/-- The word of an instruction, from the same layouts; 0 for an event, which has no encoding. -/
def encodeWord : Instr → Nat
  | .add k d a b => layDab 0x00 k 0 d a b
  | .sub k d a b => layDab 0x00 k 1 d a b
  | .and k d a b => layDab 0x00 k 2 d a b
  | .or k d a b => layDab 0x00 k 3 d a b
  | .xor k d a b => layDab 0x00 k 4 d a b
  | .shl k d a b => layDab 0x00 k 5 d a b
  | .shr k d a b => layDab 0x00 k 6 d a b
  | .sar k d a b => layDab 0x00 k 7 d a b
  | .mul k d a b => layDab 0x01 k 0 d a b
  | .mulh k d a b => layDab 0x01 k 1 d a b
  | .mulhu k d a b => layDab 0x01 k 2 d a b
  | .min k d a b => layDab 0x01 k 3 d a b
  | .max k d a b => layDab 0x01 k 4 d a b
  | .minu k d a b => layDab 0x01 k 5 d a b
  | .maxu k d a b => layDab 0x01 k 6 d a b
  | .andn k d a b => layDab 0x01 k 7 d a b
  | .div k d a b => layDab 0x02 k 0 d a b
  | .divu k d a b => layDab 0x02 k 1 d a b
  | .rem k d a b => layDab 0x02 k 2 d a b
  | .remu k d a b => layDab 0x02 k 3 d a b
  | .slt k d a b => layDab 0x02 k 4 d a b
  | .sltu k d a b => layDab 0x02 k 5 d a b
  | .orn k d a b => layDab 0x02 k 6 d a b
  | .clz k d a => layDa 0x03 k 0 d a
  | .ctz k d a => layDa 0x03 k 1 d a
  | .popc k d a => layDa 0x03 k 2 d a
  | .brev k d a => layDa 0x03 k 3 d a
  | .abs k d a => layDa 0x03 k 4 d a
  | .sxb k d a => layDa 0x03 k 5 d a
  | .sxh k d a => layDa 0x03 k 6 d a
  | .sxw k d a => layDa 0x03 k 7 d a
  | .addi k d a i => layDai 0x04 k 0 d a i
  | .andi k d a i => layDai 0x05 k 0 d a i
  | .ori k d a i => layDai 0x06 k 0 d a i
  | .xori k d a i => layDai 0x07 k 0 d a i
  | .shli k d a n => layDan 0x08 k 0 d a n
  | .shri k d a n => layDan 0x08 k 128 d a n
  | .sari k d a n => layDan 0x08 k 256 d a n
  | .slti k d a i => layDai 0x09 k 0 d a i
  | .sltiu k d a i => layDai 0x0A k 0 d a i
  | .li k d i => layDi 0x0B k 0 d i
  | .lsi k d i => layDi 0x0C k 0 d i
  | .adds1 k d a b => layDab 0x0D k 0 d a b
  | .adds2 k d a b => layDab 0x0D k 1 d a b
  | .adds3 k d a b => layDab 0x0D k 2 d a b
  | .adds4 k d a b => layDab 0x0D k 3 d a b
  | .bfx k d a b => layDab 0x0D k 4 d a b
  | .bfi k d a b => layDab 0x0D k 5 d a b
  | .ptox k d p => layDp 0x0D k 6 d p
  | .xtop k p a => layPa 0x0D k 7 p a
  | .sel k d a b p => layDabp 0x0E k 0 d a b p
  | .cmp k p a b c m => layPabcm 0x0F k 0 p a b c m
  | .cmpi k p a i c m => layPabcm 0x10 k 0 p a i c m
  | .pand k p q r => layPqr 0x11 k 0 p q r
  | .por k p q r => layPqr 0x11 k 1 p q r
  | .pxor k p q r => layPqr 0x11 k 2 p q r
  | .pandn k p q r => layPqr 0x11 k 3 p q r
  | .pnot k p q r => layPqr 0x11 k 4 p q r
  | .pmov k p q r => layPqr 0x11 k 5 p q r
  | .pset k p q r => layPqr 0x11 k 6 p q r
  | .pclr k p q r => layPqr 0x11 k 7 p q r
  | .bpt k n o => layNo 0x12 k 0 n o
  | .bpr k n a => layNa 0x13 k 0 n a
  | .jtab k a b => layAb 0x13 k 1 a b
  | .btox k d n => layDn 0x13 k 2 d n
  | .jd k n p g e l => layNpgel 0x14 k 0 n p g e l
  | .lps k a s => layAs 0x15 k 0 a s
  | .lbr k n => layN 0x15 k 1 n
  | .lcr k d => layD 0x15 k 2 d
  | .lcw k a => layA 0x15 k 3 a
  | .vany k p v => layPv 0x16 k 0 p v
  | .vall k p v => layPv 0x16 k 1 p v
  | .vnone k p v => layPv 0x16 k 2 p v
  | .ld k d a s h z => layDashz 0x17 k 0 d a s h z
  | .ldp k d a s h z => layDashz 0x18 k 0 d a s h z
  | .st k c a h z => layCahz 0x19 k 0 c a h z
  | .stp k c a h z => layCahz 0x1A k 0 c a h z
  | .ldacq k d a c => layDac 0x1B k 0 d a c
  | .strel k c a b => layCab 0x1B k 1 c a b
  | .ldfe k d a => layDa 0x1B k 2 d a
  | .stfe k a b => layAb 0x1B k 3 a b
  | .ldf k d a => layDa 0x1B k 4 d a
  | .stf k a b => layAb 0x1B k 5 a b
  | .fepr k p a => layPa 0x1B k 6 p a
  | .feset k a b => layAb 0x1B k 7 a b
  | .fence k m c => layMc 0x1C k 0 m c
  | .rpub k a => layA 0x1C k 1 a
  | .rview k d a => layDa 0x1C k 2 d a
  | .cwbr k a b => layAb 0x1C k 3 a b
  | .cinvr k a b => layAb 0x1C k 4 a b
  | .cpin k n a b => layNab 0x1C k 5 n a b
  | .cunpin k n => layN2 0x1C k 6 n
  | .pref k a => layA 0x1C k 7 a
  | .aadd k d a b => layDab 0x1D k 0 d a b
  | .amax k d a b => layDab 0x1D k 1 d a b
  | .amin k d a b => layDab 0x1D k 2 d a b
  | .aand k d a b => layDab 0x1D k 3 d a b
  | .aor k d a b => layDab 0x1D k 4 d a b
  | .axor k d a b => layDab 0x1D k 5 d a b
  | .aswp k d a b => layDab 0x1D k 6 d a b
  | .afadd k d a b => layDab 0x1D k 7 d a b
  | .acas k d a b => layDab 0x1E k 0 d a b
  | .acasW k d a b => layDab 0x1E k 1 d a b
  | .vadd k d a b => layDab 0x1F k 0 d a b
  | .vsub k d a b => layDab 0x1F k 1 d a b
  | .vmul k d a b => layDab 0x1F k 2 d a b
  | .vfma k d a b => layDab 0x1F k 3 d a b
  | .vmax k d a b => layDab 0x1F k 4 d a b
  | .vmin k d a b => layDab 0x1F k 5 d a b
  | .vfms k d a b => layDab 0x1F k 6 d a b
  | .vabd k d a b => layDab 0x1F k 7 d a b
  | .viadd k d a b => layDab 0x20 k 0 d a b
  | .visub k d a b => layDab 0x20 k 1 d a b
  | .vimul k d a b => layDab 0x20 k 2 d a b
  | .vand k d a b => layDab 0x20 k 3 d a b
  | .vor k d a b => layDab 0x20 k 4 d a b
  | .vxor k d a b => layDab 0x20 k 5 d a b
  | .vshl k d a b => layDab 0x20 k 6 d a b
  | .vshr k d a b => layDab 0x20 k 7 d a b
  | .vneg k d a => layDa 0x21 k 0 d a
  | .vabs k d a => layDa 0x21 k 1 d a
  | .vrcp k d a => layDa 0x21 k 2 d a
  | .vrsq k d a => layDa 0x21 k 3 d a
  | .vex2 k d a => layDa 0x21 k 4 d a
  | .vlg2 k d a => layDa 0x21 k 5 d a
  | .vflr k d a => layDa 0x21 k 6 d a
  | .vmov k d a => layDa 0x21 k 7 d a
  | .vcvt k d a t s u => layDatsu 0x22 k 0 d a t s u
  | .vcmp k p a b c => layPabc 0x23 k 0 p a b c
  | .vsel k d a b => layDab 0x24 k 0 d a b
  | .vprm k d a b => layDab 0x24 k 1 d a b
  | .vbc k d a => layDa 0x24 k 2 d a
  | .vext k d a b => layDab 0x24 k 3 d a b
  | .vins k d a b => layDab 0x24 k 4 d a b
  | .vrot k d a b => layDab 0x24 k 5 d a b
  | .vzip k d a b => layDab 0x24 k 6 d a b
  | .vuzp k d a b => layDab 0x24 k 7 d a b
  | .vradd k d a => layDa 0x25 k 0 d a
  | .vrmax k d a => layDa 0x25 k 1 d a
  | .vrmin k d a => layDa 0x25 k 2 d a
  | .vdot k d a b => layDab 0x25 k 3 d a b
  | .vramx k d a => layDa 0x25 k 4 d a
  | .vqnt k d a h => layDah 0x26 k 0 d a h
  | .vdq k d a h => layDah 0x26 k 1 d a h
  | .vhist k a h => layAh 0x26 k 2 a h
  | .vscx k d a h => layDah 0x26 k 3 d a h
  | .mdbind k a h => layAh 0x27 k 0 a h
  | .mdclose k h => layH 0x27 k 1 h
  | .mdread k d a h => layDah 0x27 k 2 d a h
  | .mdset k a h => layAh 0x27 k 3 a h
  | .mdpm k d a h => layDah 0x27 k 4 d a h
  | .mdwait k a h => layAh 0x27 k 5 a h
  | .stld k s a => layDa 0x28 k 0 s a
  | .stwr k s a f => laySaf 0x28 k 1 s a f
  | .strd k d s f => laySaf 0x28 k 2 d s f
  | .gset k g a => layPa 0x28 k 3 g a
  | .gclr k g => layG 0x28 k 4 g
  | .phase k => layNone 0x29 k 0
  | .phwt k d a => layDa 0x29 k 1 d a
  | .dmjoin k a => layA 0x29 k 2 a
  | .dmleave k => layNone 0x29 k 3
  | .bbpost k a b => layAb 0x29 k 4 a b
  | .bbwt k d a b => layDab 0x29 k 5 d a b
  | .waitc k a b => layAb 0x29 k 6 a b
  | .req k a b => layAb 0x29 k 7 a b
  | .tspawn k d a => layDa 0x2A k 0 d a
  | .tend k a => layA 0x2A k 1 a
  | .pwreq k d a => layDa 0x2A k 2 d a
  | .pwrel k => layNone 0x2A k 3
  | .accr k d c => layDc 0x2A k 4 d c
  | .esnr k d => layD 0x2A k 5 d
  | .csrr k d c => layDc2 0x2B k 0 d c
  | .csrw k a c => layAc 0x2C k 0 a c
  | .csrs k c a => layCa 0x2D k 4 c a
  | .csrc k c a => layCa 0x2D k 5 c a
  | .eret k => layNone 0x2D k 0
  | .tlbi k a b => layAb 0x2D k 1 a b
  | .fencei k => layNone 0x2D k 2
  | .wfe k => layNone 0x2D k 3
  | .halt k => layNone 0x2D k 6
  | .trap k i => layI 0x2E k 0 i
  | .stamp tk slot fsel val => 3 * 2 ^ 30 + tk.toNat * 2 ^ 26 + slot.toNat * 2 ^ 20 + fsel.toNat * 2 ^ 16 + val.toNat
  | .atomicReply | .loadResultLand | .bundleIssue | .join | .mwl | .mma
  | .mdr | .maz | .mas | .mar | .xtr | .xfw
  | .uaw | .usm | .uax | .uns | .cpy | .cpyPm
  | .cpyCv | .cpg | .cps | .cpm | .cpl | .cpz
  | .guardDiscard _ | .powerGrant _ | .unitReturn _ | .commandCompletion _ | .histogramUpdate | .iterationClose
  | .recordStore | .rd _ _ | .wr _ _ | .atMsg _ _ | .inv _ _ | .dataMsg _ _
  | .ack _ _ | .conflict _ _ | .retry _ _ | .write _ _ | .reduce _ _ | .readRequest _ _
  | .readReply _ _ | .control _ _ | .flipMarker _ _ | .link _ _ | .stop _ _ | .go _ _
  | .replay _ _ | .linkDown _ | .boundaryComplete _ | .boundaryRelease | .phwtTimeout | .bbwtDone
  | .bbwtTimeout | .qfullTimeout | .tspawnTimeout | .pwreqTimeout | .regionPush _ | .staleTimeout
  | .ringPoll _ | .allreduce | .reducescatter | .allgather | .broadcast | .agree
  | .barrier | .collectiveComplete | .fireCopy | .fireSum | .fireMax | .heldFireRetry _
  | .taskReady _ | .taskDispatch _ | .preempt _ | .continuationEnqueue | .downwardStep _ | .upwardStep _
  | .thermalBudgetLower _ | .thermalStep _ | .thermalTrip _ | .scrub _ | .traceSample | .dumpRecord _
  | .dumpMarker _ _ | .info _ | .attest _ _ | .fwLoad _ _ | .fwCommit _ | .queueSet _ _ _ _ _ _ _ _
  | .domainCreate _ _ _ _ _ _ _ | .regionSet _ _ _ | .policySet _ _ _ | .carve _ _ _ | .retnGrant _ _ _ _ _ | .fatSet _ _ _ _ _
  | .fatArm _ _ _ _ | .devidSet _ _ | .opSet _ _ _ | .budget _ _ _ | .rowmapRead _ _ _ _ | .eventRead _ _ _ _
  | .kill _ _ | .thaw _ _ | .thawMode1 _ _ | .acctRead _ _ _ _ | .imageMove _ _ _ _ | .dbgSet _ _ _
  | .dbgResume _ _ _ _ | .dbgTrace _ _ _ _ _ _ | .dbgInject _ _ _ | .dump _ _ _ _ | .dumpRead _ _ _ _ | .enqueue
  | .hqTailWrite _ _ | .controlPageWrite _ _ | .functionLevelReset | .powerOnReset | .hbmTraining _ | .rowTesting _
  | .plateBinding _ | .softError _ | .correctedErrorEvent _ _ | .msixVectorFire _ | .remap _ | .cycleCharge => 0
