/-- A consistent-cut dump in progress or held (R370 to R373). -/
structure DumpSt where
  group    : List (BitVec 12)
  keep     : Bool
  /-- The mailbox whose DUMP completes when recording completes (R377). -/
  mail     : Option Mail
  /-- Every log has closed: KEEP has resumed the masters, or has left them HALTED (R373). -/
  past     : Bool
  ranges   : List (Word × Word)
  /-- Dies that have recorded, each with its own state, its resident contexts and its part of the ranges (R371). -/
  recorded : List (Nat × Die)
  images   : List (Nat × Ctx)
  copies   : SMap Byte
  /-- Channels whose marker has arrived, by die. -/
  closed   : List (Nat × Chan)
  /-- Messages logged per channel, in arrival order. -/
  logs     : List (Nat × Chan × Logged)
  deriving DecidableEq, Repr

/-- An MSI-X vector (R374): cycle of its last firing, and whether an event waits. -/
structure Msix where
  last    : Option Nat
  waiting : Bool
  fired   : Nat
  deriving DecidableEq, Repr

/-! ### How a word ended, and what moves next (MODEL) -/

/-- What a word that leaves the context's stream does once its cycle's words have landed. -/
inductive Leave where
  | tend (status : BitVec 32)
  | waitc (kind pa : Nat) (mask next : Word)
  /-- Stop resident; what the HALT entry's DETAIL says (R220, R339, R365). -/
  | halt (detail : List Word)
  | eret
  deriving DecidableEq, Repr

/-- How the last word or event ended. -/
inductive Event where
  | none
  | issued (k : Strand)
  /-- A control transfer issued: its target and delay slots (R110). -/
  | jumped (k : Strand) (target : Word) (slots : Nat)
  | stalled (k : Strand) (c : Slot)
  /-- A precise trap; `after` when the word took its effect first (R387). -/
  | trapped (k : Strand) (c : Cause) (addr : Word) (word : BitVec 32) (after : Bool)
  /-- The word ended or left the context's stream: TEND, WAITC, HALT, ERET. -/
  | left (k : Strand) (what : Leave)
  /-- The word has issued and waits, charged `c`; `hold` when the other words of its bundle wait with it (R194). -/
  | waiting (k : Strand) (c : Slot) (hold : Bool)
  deriving DecidableEq, Repr

/-- What the next step does within a cycle: a turn of a plate, a turn of the device, or the end of the cycle. -/
inductive Phase where
  | plate (p turn : Nat)
  | manage (turn : Nat)
  | charge
  deriving DecidableEq, Repr

/-- The device. -/
structure State where
  /-- The context in focus, and the plate it is on. -/
  ctx     : Ctx
  plate   : Plate
  /-- Every other context by CTXID, and every other plate by PLATEID. -/
  ctxs    : SMap (Option Ctx)
  plates  : SMap (Option Plate)
  dies    : Quad Die
  /-- Physical memory (R251): the coherent point of every byte. -/
  mem     : SMap Byte
  /-- Poisoned 64-byte units by address / 64 (R358). -/
  poison  : SMap Bool
  /-- Uncorrectable errors planted in arrays and not yet overwritten (R357). -/
  bad     : List SramArray
  /-- Correctable errors not yet found (R357, R359). -/
  soft    : List SramArray
  /-- MODEL: byte barriers that BBPOST or an arrival has acted on, by address (R199). -/
  barriers : List Nat
  /-- Same-round write records: plate of the write that holds a byte, plus 1 (R292). -/
  writers : SMap Nat
  regions : SMap Region
  policy  : SMap (BitVec 256)
  domains : SMap (Option Domain)
  fat     : SMap Fat
  devid   : Option (BitVec 12)
  /-- Next accept-journal sequence number (R338). -/
  jseq    : Nat
  control : Control
  resp    : SMap (Option Resp)
  /-- Mailboxes whose command in progress gets an undefined response (R376). -/
  spoilt  : List Nat
  hq      : SMap HqEntry
  ident   : Identity
  /-- The links between neighbouring dies, by 4 × sender + receiver (R10, R300). -/
  net     : SMap Link
  ports   : SMap Port
  colls   : List Collective
  /-- What members on other devices have proposed and contributed (R235, R311). -/
  props   : List Proposal
  farShares : List FarShare
  fires   : List Fire
  contribs : List Contrib
  /-- Records whose close is due (R232). -/
  closing : List Nat
  /-- Plain stores to records on their way to the governor, in arrival order: physical address, size, value, and their place
  among the contributions as `Contrib.sent` counts it (R224). -/
  recStores : List (Nat × Nat × Word × Nat)
  /-- Pushes on their way to plates: (region, round, lines) (R290). -/
  pushes  : List (Nat × BitVec 16 × List Nat)
  contins : List Contin
  dump    : Option DumpSt
  msix    : Quad Msix
  /-- CYCLE (R336). -/
  cycle   : Nat
  /-- MODEL: counter of free values. -/
  fresh   : Nat
  /-- MODEL: inputs and commands that have arrived and are not yet taken. -/
  inbox   : List Instr
  /-- MODEL: what the next step does. -/
  phase   : Phase
  /-- MODEL: strand S has had its turn in this cycle. -/
  sDone   : Bool
  /-- MODEL: apart strands whose word traps or leaves and goes last in this cycle (R208, R387). -/
  late    : List Strand
  /-- MODEL: the bank waits of this cycle's issue group are settled (R66, R67). -/
  grouped : Bool
  /-- MODEL: the predicates as they stood when the bundle being issued began (R115). -/
  window  : SMap (Cell Bool)
  /-- MODEL: a bundle is being issued: its words leave the pc and their faults to BUNDLE_ISSUE (R53, R387). -/
  bundle  : Bool
  /-- MODEL: how the last word ended. -/
  event   : Event
  deriving DecidableEq, Repr

/-- A machine stop. There is none: every fault of the manual is a next state. -/
inductive Fault where
  deriving DecidableEq, Repr

/-- A step without a meaning. -/
inductive Refusal where
  /-- Raised by an arm of `exec` whose instruction has no meaning yet. Safe: nothing is claimed of it. -/
  | notModelled (mnemonic : String)
  deriving DecidableEq, Repr

/-! ### The state after power-on reset -/

/-- No clock count seen. -/
def Clock.zero : Clock := ⟨0, 0, 0, 0, 0⟩

/-- A strand of a new context at `code` (R335). -/
def StrandSt.init (code : Word) : StrandSt :=
  { pc := code, xfer := none, joined := false, mark := false, since := none, upto := 0, past := false, b := Quad.all 0,
    clk := Clock.zero }

/-- CSR values of a new context (R335); VVB and MVB take their Reset values (R64, R65). -/
def Csrs.init : Csrs :=
  { vtype := 0, rndm := 0, vvb := 0x400, mvb := 0x400, mvs := 0, versel := 0, fstat := 0, dmr := 0, phcnt := 0,
    tvec := 0, tcause := 0, tpc := 0, tword := 0, tesn := 0, taddr := 0, tstrand := 0, rbpm := 0, accbase := 0,
    accctl := 0, reqto := 0, staleto := 0, sigctl := 0, sigstat := 0 }

/-- An empty task record. -/
def TaskRec.blank : TaskRec :=
  { code := 0, stb := 0, prio := 0, queue := 0, mode := 0, waitcap := false, spg := 0, accmask := 0, power := 0,
    domain := 0, dv := false, cmask := 0, rings := 0, tdt := 0, xs := [], ins := [] }

/-- The binding no queue has yet; the blank context carries it. -/
def Space.blank : Space := { asid := 0, root := 0, priv := .u, accbase := 0, accctl := 0 }

/-- An untagged tile of zeros (R335). -/
def Tile.blank : Tile :=
  { elems := [], tag := { e := 0, verA := 0, verW := 0, hndA := 0, hndW := 0, tagged := false } }

/-- An empty staging buffer (R335). -/
def Staging.blank : Staging := { esz := 0, landed := 0, elems := [], full := [] }

/-- A signature slot of zeros (R335). -/
def SigSlot.blank : SigSlot := { hash := 0, bytes := 0, valid := false, esn := 0 }

/-- What an unlisted x register, predicate, vector predicate or line reads as: 0, written before any strand ran (R335). -/
def Cell.init {α : Type} (v : α) : Cell α := { val := v, old := v, wr := .c, tick := 0 }

/-- The focus record when no context exists: the creation values of R335 with CTXID 0. Log entry 5 (DESIGN CHOICE).
Log entry 6 (DESIGN CHOICE). -/
def Ctx.blank : Ctx :=
  { id := 0, life := .none, placing := none, task := TaskRec.blank, space := Space.blank, die := 0, plate := 0, place := 0, base := 0,
    strands := Quad.all (StrandSt.init 0), lockstep := true, cur := .c, x := [], p := [], vp := [], lines := [], backing := [],
    tokNext := Quad.all [], tokPrev := Quad.all [], newNext := Quad.all [], newPrev := Quad.all [],
    outNext := Quad.all 0, outPrev := Quad.all 0, loop := { lc := 0, ls := 1, ldc := 0, active := false },
    g := [], h := [], csr := Csrs.init, frame := none, stencil := [], csrOld := [], slotOld := [], esn := 0, queues := Quad.all [],
    held := Quad.all none, weight := none, staging := Staging.blank, tiles := Quad.all Tile.blank, spad := [], fe := [],
    tags := [], view := [], sig := [], acct := [], engAcct := [], runs := [], engRuns := [], booking := none, saved := 0,
    latch := false, ecount := 0, latched := none, lateFlags := [], pends := [], flight := [], hold := 0, holdFor := .idle, ported := false, slots := Quad.all .idle, slotPcs := Quad.all 0,
    ending := false, saving := false, ready := [], fired := [], streams := [], joining := none, asked := none, granted := false, engstep := false, steps := none, bpPass := none, ibPass := none,
    since := 0 }

/-- A plate with nothing on it (R11, R15). Log entry 8 (DESIGN CHOICE). -/
def Plate.init (id : Nat) : Plate :=
  { id := id, places := Quad.all 0, active := none, s := 0, l1 := [], tlb := [], icache := [], mcache := [],
    running := Quad.all [], served := Quad.all 3, asks := [], dropped := Quad.all none, grants := [], arrayOf := 0, lfsr := 0, acct := [], engAcct := [], charged := false, rcache := [], wq := [], matrix := [],
    rows := [], regRows := [], bound := none, ibps := [], ebps := [], watches := [], trace := none }

/-- A die right after reset: OP6, 1,100 units (R266, R14); the last dispatch counts as queue 15 (R330).
Log entry 8 (DESIGN CHOICE). -/
def Die.init (id : Nat) : Die :=
  { id := id, mail := { go := false, done := false, ovr := false }, point := 6, step := none, pending := [], budget := 1100, units := 0, window := [], deferred := 0,
    lastPlate := none, carve := 0, retn := [], grants := [], l2 := [], dir := [], waitq := [], tlb := [], l2Rows := [], queues := [],
    bind := [], saved := [], lastQueue := 15, areas := 0, nextId := 1, mirror := [], journal := [], widx := 0,
    events := [], posted := 0, lost := 0, rings := [], port := [], fires := [], junction := 0, lowered := none, stepped := none, corrected := [] }

/-- A port at reset: up, nothing sent (R301, R302). Log entry 8 (DESIGN CHOICE). -/
def Port.init : Port :=
  { down := false, txSeq := 0, rxSeq := 0, stopped := 0, told := 0, skid := Quad.all [], replay := [], fails := 0, wants := none, wait := Quad.all [], out := [], frozen := [] }

/-- The control page at reset: STAGE 0 and every other field 0 (R375). -/
def Control.init : Control :=
  { stage := 0, dieok := 0, fcode := 0, slot := false, go := false, done := false, ovr := false, hqTail := 0,
    hqHead := 0, en := false, frozen := false, qovf := false }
━━━━
# EXERCISE PROMPT
Every line above from the line with "0x11 k 5 p q r" to the line with "0x1F k 5 d a b", inclusive, must be returned exactly; no other line belongs in the reply.

# RESPONSE TO THE TASK
  | .pmov k p q r => layPqr 0x11 k 5 p q r
  | .pset k p q r => layPqr 0x11 k 6 p q r
  | .pclr k p q r => layPqr 0x11 k 7 p q r
  | .bpt k n o => layNo 0x12 k 0 n o
  | .bpr k n a => layNa 0x13 k 0 n a
  | .jtab k a b => layAb 0x13 k 1 a b
  | .btox k d n => layDn 0x13 k 2 d n
  | .jd k n p g e l => layNpgel 0x14 k 0 n p g e l
  | .lps k a s => layAs 0x15 k 0 a s
  | .lbr k n => layN 0x15 k 1 n
  | .lcr k d => layD 0x15 k 2 d
  | .lcw k a => layA 0x15 k 3 a
  | .vany k p v => layPv 0x16 k 0 p v
  | .vall k p v => layPv 0x16 k 1 p v
  | .vnone k p v => layPv 0x16 k 2 p v
  | .ld k d a s h z => layDashz 0x17 k 0 d a s h z
  | .ldp k d a s h z => layDashz 0x18 k 0 d a s h z
  | .st k c a h z => layCahz 0x19 k 0 c a h z
  | .stp k c a h z => layCahz 0x1A k 0 c a h z
  | .ldacq k d a c => layDac 0x1B k 0 d a c
  | .strel k c a b => layCab 0x1B k 1 c a b
  | .ldfe k d a => layDa 0x1B k 2 d a
  | .stfe k a b => layAb 0x1B k 3 a b
  | .ldf k d a => layDa 0x1B k 4 d a
  | .stf k a b => layAb 0x1B k 5 a b
  | .fepr k p a => layPa 0x1B k 6 p a
  | .feset k a b => layAb 0x1B k 7 a b
  | .fence k m c => layMc 0x1C k 0 m c
  | .rpub k a => layA 0x1C k 1 a
  | .rview k d a => layDa 0x1C k 2 d a
  | .cwbr k a b => layAb 0x1C k 3 a b
  | .cinvr k a b => layAb 0x1C k 4 a b
  | .cpin k n a b => layNab 0x1C k 5 n a b
  | .cunpin k n => layN2 0x1C k 6 n
  | .pref k a => layA 0x1C k 7 a
  | .aadd k d a b => layDab 0x1D k 0 d a b
  | .amax k d a b => layDab 0x1D k 1 d a b
  | .amin k d a b => layDab 0x1D k 2 d a b
  | .aand k d a b => layDab 0x1D k 3 d a b
  | .aor k d a b => layDab 0x1D k 4 d a b
  | .axor k d a b => layDab 0x1D k 5 d a b
  | .aswp k d a b => layDab 0x1D k 6 d a b
  | .afadd k d a b => layDab 0x1D k 7 d a b
  | .acas k d a b => layDab 0x1E k 0 d a b
  | .acasW k d a b => layDab 0x1E k 1 d a b
  | .vadd k d a b => layDab 0x1F k 0 d a b
  | .vsub k d a b => layDab 0x1F k 1 d a b
  | .vmul k d a b => layDab 0x1F k 2 d a b
  | .vfma k d a b => layDab 0x1F k 3 d a b
  | .vmax k d a b => layDab 0x1F k 4 d a b
  | .vmin k d a b => layDab 0x1F k 5 d a b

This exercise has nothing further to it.